POTPyRI can stack data from multiple nights, although it will not use unique calibration frames for each stacked image.  To stack multiple nights, move all files to a single `raw` directory and run the pipeline.

## Documentation

- **Online:** Full API documentation (generated from docstrings) is at [https://ciera-transients.github.io/POTPyRI/](https://ciera-transients.github.io/POTPyRI/).
- **Local build:** Install with `pip install -e ".[docs]"` and run `cd docs && make html` (on Windows use `make.bat html`). Output is in `docs/build/html/`.
- **Deployment:** Docs are built and deployed to GitHub Pages on pushes to `main`; see `docs/DEPLOY.md` for setup details.

## Contributing and support

We welcome contributions and feedback. See [CONTRIBUTING.md](CONTRIBUTING.md) for:

- How to **report issues** or request features (GitHub Issues)
- How to **contribute** code or documentation (pull requests)
- Where to **seek support** (issues or developer contact)

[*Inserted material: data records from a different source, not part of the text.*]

-- ==== Sys2Proof/Machine/State/Sense.lean ====
section
/-! DEFINITION. The state of the SENSE dies: bitstream inputs, converters, measurement groups, sample buffers (07_current_and_voltage_sensing.md). -/

namespace Sys2Proof.Machine

/-- A sigma-delta input: its sinc3 filter (R245), stuck watch (R244) and sinc1 comparator (R249). -/
structure SdmInput where
  i1 : Int := 0
  i2 : Int := 0
  i3 : Int := 0
  /-- H, latest first (R245). -/
  hist : List Int := []
  /-- Bits since the last restart. -/
  count : Nat := 0
  raw : Int := 0
  lastBit : Bool := false
  /-- Length of the present run of equal bits. -/
  run : Nat := 0
  stuck : Bool := false
  /-- The last WIN bits, latest first, since the comparator was enabled. -/
  win : List Bool := []
  /-- Consecutive bits beyond a limit. -/
  beyond : Nat := 0
  /-- The first record after a restart is still to come (R279). -/
  restarted : Bool := true
  deriving DecidableEq, Repr

/-- What starts a pass: a local channel or the timer (R255, R256). -/
inductive Trigger where
  | channel (l : Fin 4)
  | timer
  deriving DecidableEq, Repr

/-- A pass of a converter's sequence (R255 to R258). -/
structure Pass where
  trig : Trigger
  trigTime : Nat
  startTime : Nat
  entry : Nat
  /-- Start of the present conversion. -/
  convStart : Nat
  /-- Entries converted so far with their raw codes. -/
  results : List (Nat × Int) := []
  latched : Bool := false
  preempted : Bool := false
  deriving DecidableEq, Repr

/-- An urgent conversion (R259 to R262). -/
structure Urgent where
  chan : Fin 8
  mux : Nat
  reqId : Nat
  deriving DecidableEq, Repr

/-- What a converter is doing. -/
inductive ConvWork where
  | idle
  | pass (p : Pass)
  | urgent (u : Urgent) (start : Nat)
  | plaus (start : Nat)
  | house (mux start : Nat)
  deriving DecidableEq, Repr

/-- A SAR converter (R252 to R263). -/
structure Converter where
  work : ConvWork := .idle
  suspended : Option Pass := none
  latched : Option (Trigger × Nat) := none
  pendingUrgent : Option Urgent := none
  /-- Housekeeping inputs still to be converted. -/
  house : List Nat := []
  overruns : Nat := 0
  urgentDrops : Nat := 0
  passes : Nat := 0
  lastOverrunEvent : Option Nat := none
  lastTimer : Option Nat := none
  deriving DecidableEq, Repr

/-- A plausibility pair (R265, R266). -/
structure PlausPair where
  even : Option Int := none
  odd : Option Int := none
  skipped : Nat := 0
  /-- A period has begun whose conversion has not started yet. -/
  want : Bool := false
  /-- Start of the last period. -/
  lastPeriod : Option Nat := none
  deriving DecidableEq, Repr

/-- One SENSE die. -/
structure SenseDie where
  sdm : Vector SdmInput 24 := Vector.replicate 24 {}
  conv : Vector Converter 6 := Vector.replicate 6 {}
  pairs : Vector PlausPair 3 := Vector.replicate 3 {}
  /-- Comparators a set-up check has switched off (R285 reason 10). -/
  cmpOff : List Nat := []
  owLo : Word := 0
  owHi : Word := 0
  /-- Start of the last housekeeping round (R267). -/
  lastHouse : Option Nat := none
  /-- Values sent to SAFE that Tahr has not taken yet: tag, raw code, sampling time, converter × 32 + multiplexer input, arrival (R264, R490). -/
  tags : List (Nat × Int × Nat × Nat × Nat) := []
  deriving DecidableEq, Repr

/-- One member of a measurement group as the present sample instant finds it (R272, R275). -/
structure MeasMember where
  ready : Bool := false
  code : Int := 0
  clip : Bool := false
  /-- 0: valid; otherwise the reason of R275. -/
  reason : Nat := 0
  /-- Value of its last valid delivery (R276). -/
  lastValid : Word := 0
  deriving DecidableEq, Repr

/-- A channel's measurement groups under way (R271 to R276). -/
structure ChanSense where
  sample : Nat := 0
  frame : Nat := 0
  members : Vector MeasMember 10 := Vector.replicate 10 {}
  sent : Bool := true
  sentM : Bool := true
  lastLate : Option Nat := none
  lastReqId : Nat := 0
  /-- Commits of ch_n.adc_req on their way to SENSE, oldest first (R114, R259). -/
  requests : List Word := []
  /-- Sample instants still to be marked after a hard resync (R86). -/
  resyncMarks : Nat := 0
  /-- OC_TRIP_n was last asserted at this time (R250). -/
  tripAt : Nat := 0
  deriving DecidableEq, Repr

/-- A sample buffer (R279 to R282). -/
structure SampleBuffer where
  wptr : Nat := 0
  /-- Its first record after being enabled is still to come. -/
  fresh : Bool := true
  wmRaised : Bool := false
  lastOverrun : Option Nat := none
  /-- A set-up check left it disabled (R285). -/
  disabled : Bool := false
  deriving DecidableEq, Repr

end Sys2Proof.Machine
end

Development often uses the `dev` branch; pull requests may target `main` or `dev` as noted in the repository. If you encounter an error in the pipeline, have a special data setup that does not run through the pipeline, or wish to add an instrument, please open an issue on [GitHub](https://github.com/CIERA-Transients/POTPyRI/issues) or contact the developers at `ckilpatrick@northwestern.edu`.

## License

This project is licensed under the GPL-3.0 license; see [LICENSE.txt](LICENSE.txt) for the full terms.